在本公开的一些实施例中,采集数据还包括第一惯性测量IMU数据;位姿确定模块503配置为:根据全局特征匹配结果和/或本地特征匹配结果,获取第一约束信息;根据第一IMU数据,获取第二约 束信息;根据第一约束信息和第二约束信息中的至少一种,对全局特征匹配结果和本地特征匹配结果进行处理,得到第一终端在采集过程中的至少一个第一位姿。
在本公开的一些实施例中,位姿确定模块503配置为:通过光束法平差,对全局特征匹配结果和本地特征匹配结果进行处理。
在本公开的一些实施例中,位姿确定模块配置为:将第一采集图像中的二维特征点,与至少一帧视觉点云包括的三维特征点进行匹配,得到全局特征匹配结果。
在本公开的一些实施例中,装置还包括:运动真值数据获取模块;运动真值数据获取模块配置为:根据第一终端在采集过程中的至少一个第一位姿,确定运动真值数据。
在本公开的一些实施例中,运动真值数据获取模块配置为:将第一终端在采集过程中的至少一个第一位姿作为运动真值数据;和/或,将采集数据中的至少一种,以及第一终端在采集过程中的至少一个第一位姿,作为运动真值数据;其中,采集数据包括:无线网络WiFi数据、蓝牙数据、地磁数据、超宽带UWB数据、第一采集图像以及第一IMU数据中的一种或多种。
在本公开的一些实施例中,运动真值数据用于以下操作中的至少一种:判断定位结果的精度、对神经网络进行训练以及与全局地图进行信息融合。
在本公开的一些实施例中,地图数据包括:全局场景中的激光点云、第二采集图像以及第二IMU数据;装置还包括:地图数据获取模块和全局地图生成模块;其中,地图数据获取模块配置为:获取通过第二终端采集的全局场景的地图数据;全局地图生成模块配置为:根据地图数据,对全局场景进行离线重建,生成全局场景的全局地图。

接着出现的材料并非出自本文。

/-! ### Interrupt signals (11/R370, R371, R377). -/

/-- A doorbell write for a source is accepted while the control complex is ON: it becomes pending, or AGAIN is set. -/
def Hw.pendSrc (hw : Hw) (n : Nat) : Hw :=
  (hw.modSrc n fun s => if s.pend then { s with again := true } else { s with pend := true }).rise (.again n)
    (if (hw.srcOf n).pend then 2 ^ 7 else 0)

/-- A unit signals source n. While the control complex is not ON, the signal is latched in AON and may wake it. -/
def Hw.irq (hw : Hw) (n : Nat) : Hw :=
  if hw.isOn domCtrl then hw.pendSrc n
  else
    let hw' := { hw with irc := { hw.irc with latch := sins hw.irc.latch n } }
    if (hw.grpOf (n / 16)).wake then hw'.wakeDom domCtrl else hw'

/-! ### Notifications (10/R362, R344). -/

/-- Queue a notification on one port, or drop and count it. One that becomes pending on a suspended port signals remote wake where
the host has enabled it (10/R344). -/
def Hw.notePort (hw : Hw) (p : Bool) (n : Note) : Hw :=
  hw.modPort p fun q =>
    if q.notes.length < 256 then { q with notes := q.notes ++ [n], waking := q.waking || (q.suspended && q.remoteWake) }
    else { q with lost := satAdd 255 q.lost 1 }

def Hw.noteBoth (hw : Hw) (n : Note) : Hw := (hw.notePort false n).notePort true n

/-- On the owner port, or on both when no port owns (10/R362). -/
def Hw.noteOwner (hw : Hw) (n : Note) : Hw :=
  match hw.kz.owner with
  | some p => hw.notePort p n
  | none => hw.noteBoth n

/-! ### Fault records (09/R340 to R342). -/

/-- What a fault record says. -/
structure FaultInfo where
  det    : Nat
  status : Nat := 0
  action : Nat := 0
  job    : Option Nat := none
  sq     : Option Nat := none
  core   : Nat := 31
  slot   : Nat := 31
  detail : Nat := 0
  /-- The link port to which detector 0x02 is charged. -/
  link   : Option Nat := none
  /-- 09/R315 found the fault permanent. -/
  perm   : Bool := false
  /-- The fault was counted against its unit before: one fault of a router or link restarts several jobs. -/
  charged : Bool := false
  /-- An uncorrectable read that its bank repairs; a poisoned word is charged to none (12/R404). -/
  bank   : Bool := false
  /-- The DETECTOR byte where the spec names none (log 28). -/
  shown  : Option Nat := none
  /-- The unit outside the squares whose SRAM it concerns: a unit of `Banks.soft` from 64 on, and for 67 the group. -/
  unit   : Option (Nat × Nat) := none
  deriving DecidableEq, Repr

/-- The 32 bytes of a fault record (09/T9-8). -/
def faultBytes (hw : Hw) (f : FaultInfo) : List Byte :=
  let j := f.job.getD 0
  leBytes 4 hw.flt.nextSeq
  ++ leBytes 1 f.status ++ leBytes 1 (f.shown.getD f.det) ++ leBytes 1 f.action
  ++ leBytes 1 (hw.rt.moduleId + 16 * j + (if f.job.isSome then 64 else 0))
  ++ leBytes 8 hw.tb.now
  ++ leBytes 6 (if f.job.isSome then (hw.jobOf j).tempo else 0)
  ++ leBytes 1 (match f.sq with | some s => s + 64 | none => 0)
  ++ leBytes 1 f.core ++ leBytes 1 f.slot
  ++ leBytes 1 (satAdd 255 (if f.job.isSome then (hw.jobOf j).rstCount else 0) 0)
  ++ leBytes 2 0 ++ leBytes 4 f.detail

/-- The bits of SQF_STICKY that a record of the square sets (09/T9-12). -/
def stickySq (f : FaultInfo) : Nat :=
  let slotBit := if f.slot < 19 then 2 ^ f.slot else 0
  if f.det = 0x01 then 2 ^ 19 ||| 2 ^ 24
  else if f.det = 0x02 ∨ f.det = 0x03 then 2 ^ 24
  else if f.det = 0x04 then 2 ^ 24 ||| slotBit ||| (if f.slot < 19 ∨ f.bank then 0 else 2 ^ 19)
  else if f.det = 0x05 then 2 ^ 22
  else if f.det = 0x06 then 2 ^ 23
  else if f.det = 0x07 ∨ f.det = 0x08 ∨ f.det = 0x09 ∨ f.det = 0x18 then slotBit
  else if f.det = 0x0A then 2 ^ 21
  else if f.det = 0x0F then 2 ^ 20
  else 0

/-- The sticky bits of a unit outside the squares: the I/O hub (64) and the control complex (65) in FLT_STICKY2, and for any other
unit (67) by its group (log 187): a link port, a CSI-2 port, a USB port or the timebase (09/T9-17, T9-18). -/
def unitBits (u g : Nat) : Nat × Nat :=
  if u = 64 then (0, 2) else if u = 65 then (0, 1)
  else if u ≠ 67 then (0, 0)
  else if g < 6 then (2 ^ g, 0) else if g < 16 then (2 ^ (16 + g), 0)
  else if g = 16 then (0, 4) else (0, 0)

/-- The bits of FLT_STICKY1 and FLT_STICKY2 that a record sets (09/R342, T9-17, T9-18): the link port that a fault is charged
to, and the unit outside the squares whose SRAM it concerns. -/
def stickyOut (f : FaultInfo) : Nat × Nat :=
  if f.det = 0x0E then (2 ^ f.detail, 0)
  else if f.det = 0x02 then ((match f.link with | some n => 2 ^ n | none => 0), 0)
  else if f.det = 0x04 ∨ f.det = 0x05 ∨ f.det = 0x06 then (match f.unit with | some x => unitBits x.1 x.2 | none => (0, 0))
  else if f.det = 0x11 then (0, 8)
  else if f.det = 0x12 then (0, 16)
  else if f.det = 0x19 then (0, 32)
  else (0, 0)

/-- Put one record into the ring, the newest last. -/
def Hw.ringPush (hw : Hw) (b : List Byte) : Hw :=
  let r := hw.flt.ring ++ [b]
  { hw with flt := { hw.flt with
      ring := r.drop (r.length - 256)
      ringPos := (hw.flt.ringPos + 1) % 256 } }

def Hw.stick1 (hw : Hw) (m : Nat) : Hw := ({ hw with flt := { hw.flt with sticky1 := hw.flt.sticky1 ||| m } } : Hw).rise .sticky1 m
def Hw.stick2 (hw : Hw) (m : Nat) : Hw := ({ hw with flt := { hw.flt with sticky2 := hw.flt.sticky2 ||| m } } : Hw).rise .sticky2 m

/-- A fault record is written (09/R340): to the ring, or to the FLT buffer while the control complex is not ON; the sticky
bits of its unit are set, sources 224 and 32 + s are signalled and the FAULT notification is sent (10/T10-7). One that the full
buffer drops is not written: source 225 is signalled in place of 224, and no notification is sent (09/R341). -/
def Hw.faultRecord (hw : Hw) (f : FaultInfo) : Hw :=
  let b := faultBytes hw f
  let seq := hw.flt.nextSeq
  let hw := { hw with flt := { hw.flt with nextSeq := (seq + 1) % 2 ^ 32 } }
  let written := hw.isOn domCtrl || decide (hw.flt.buffer.length < 16)
  let hw := if hw.isOn domCtrl then hw.ringPush b
            else if hw.flt.buffer.length < 16 then { hw with flt := { hw.flt with buffer := hw.flt.buffer ++ [b] } }
            else ({ hw with flt := { hw.flt with lost := satAdd 0xFFFF hw.flt.lost 1 } }).irq 225
  let hw := match f.sq with
    | some s => ((hw.modFlt s fun q => { q with sticky := q.sticky ||| stickySq f }).rise (.faults s) (stickySq f)).irq (32 + s)
    | none => hw
  let hw := (hw.stick1 (stickyOut f).1).stick2 (stickyOut f).2
  if written then
    (hw.irq 224).noteBoth ⟨0x01, f.status, f.job.getD 0xFFFF, hw.tb.now, seq, (b.drop 4).take 4 ++ (b.drop 16).take 12⟩
  else hw

/-! ### Small questions that many families ask. -/

/-- The job slot that runs on a square, if any. -/
def Hw.jobOfSq (hw : Hw) (s : Nat) : Option Nat :=
  firstOf [0, 1, 2, 3] fun j => (hw.jobOf j).active && (hw.jobOf j).mask.testBit s

def Hw.anyJob (hw : Hw) : Bool := [0, 1, 2, 3].any fun j => (hw.jobOf j).active

/-- The squares of a job, in ascending order. -/
def Hw.jobSqs (hw : Hw) (j : Nat) : List Nat := ofMask 64 (hw.jobOf j).mask

/-- The running job with a JOB_ID. -/
def Hw.jobById (hw : Hw) (id : Nat) : Option Nat :=
  firstOf [0, 1, 2, 3] fun j => (hw.jobOf j).active && (hw.jobOf j).jobId == id

/-- Physical slot of a logical core, 31 when absent (01/R22 to R24). -/
def Square.slotFor (q : Square) (l : Nat) : Nat := mget (if l < 16 then l else 31) q.lmap l

/-- Logical core that a physical slot carries, if any. -/
def Square.coreFor (q : Square) (p : Nat) : Option Nat := firstOf (List.range 18) fun l => q.slotFor l == p

/-- CORE_ID.ROLE of a slot (03/T3-14): 0 carries a logical number, 1 unused reserve, 2 shadow, 3 fenced. -/
def Square.role (q : Square) (p : Nat) : Nat :=
  if q.slotFence.contains p then 3
  else if (q.coreFor p).isSome then 0
  else if p = q.shadow then 2 else 1

/-- A slot whose neuron-state group the arbiter holds in RETAIN (12/R397). -/
def Square.idleSlot (q : Square) (p : Nat) : Bool := decide (p < 19) && (q.role p == 1 || q.role p == 3)

/-- A bank group of a square: the arbiter holds the neuron state of unused and fenced slots in RETAIN, unless a request set it
ON (12/R397). -/
def Square.bankOf (q : Square) (g : Nat) : BankGroup :=
  let b : BankGroup := mget {} q.banks g
  if q.idleSlot g && !b.reqOn && b.state == .on && b.moving == none then { b with state := .retain } else b

def Square.setBank (q : Square) (g : Nat) (f : BankGroup → BankGroup) : Square :=
  { q with banks := mset q.banks g (f (q.bankOf g)) }

def BankGroup.isOn (b : BankGroup) : Bool := b.state == .on && b.moving == none

/-- A bank group is OFF, and stays so. -/
def BankGroup.isOff (b : BankGroup) : Bool := b.state == .off && b.moving == none

/-- The bank groups of `gs` that are in RETAIN, or on their way from one state to another. -/
def Square.asleep (q : Square) (gs : List Nat) : List Nat :=
  gs.filter fun g => !((q.bankOf g).isOn || (q.bankOf g).isOff)

/-- Square memory is OFF: an access of the core port answers ABSENT (12/R396). -/
def Hw.memOff (hw : Hw) (s : Nat) : Bool := ((hw.sqOf s).bankOf 19).isOff

/-- The clocks of a square run: its domain is ON and throttling does not gate it (08/R287). -/
def Hw.works (hw : Hw) (s : Nat) : Bool := hw.isOn s && !(hw.sqOf s).gated

/-- Logical cores that are present. -/
def Square.cores (q : Square) : List Nat := (List.range 18).filter fun l => q.slotFor l < 19

/-- A logical core's table and counter state. -/
def Hw.lslot (hw : Hw) (s l : Nat) : Slot :=
  if (hw.sqOf s).slotFor l < 19 then hw.slotOf s ((hw.sqOf s).slotFor l) else {}
def Hw.modL (hw : Hw) (s l : Nat) (f : Slot → Slot) : Hw :=
  if (hw.sqOf s).slotFor l < 19 then hw.modSlot s ((hw.sqOf s).slotFor l) f else hw

/-- Address of the state record of neuron N of logical core L (01/T1-8). -/
def Hw.recAddr (hw : Hw) (s l n : Nat) : Nat := slotState s ((hw.sqOf s).slotFor l) + 32 * n

/-- A controller program stops on an error (07/R253, R254, T7-15). -/
def Hw.cpError (hw : Hw) (s l code : Nat) : Hw :=
  ((hw.modCp s l fun p => { p with run := false, wait := none, err := true, errCode := code }).rise (.cp s l) (2 ^ 10)).irq (96 + s)

/-- Whether a square is present and not fenced. -/
def Square.usable (q : Square) : Bool := !q.fused && !q.fenced

/-- Life-cycle codes (10 "Opcodes", 13/R430). -/
def Fuses.lc (f : Fuses) : Nat :=
  let n := popCount 64 f.lcCount.toNat
  if f.retired ≠ 0 then 4 else if n = 0 then 0 else if n = 1 then 1 else if n % 2 = 0 then 2 else 3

在本公开的一些实施例中,全局地图生成模块配置为:根据第二IMU数据和激光点云,确定第二终端在数据采集过程中的至少一个第二位姿;根据至少一个第二位姿、结合第二采集图像,对全局场景进行视觉地图重建,得到至少一帧视觉点云,其中,视觉点云与全局场景中的多个三维特征点对应;根据至少一帧视觉点云,得到全局场景的全局地图。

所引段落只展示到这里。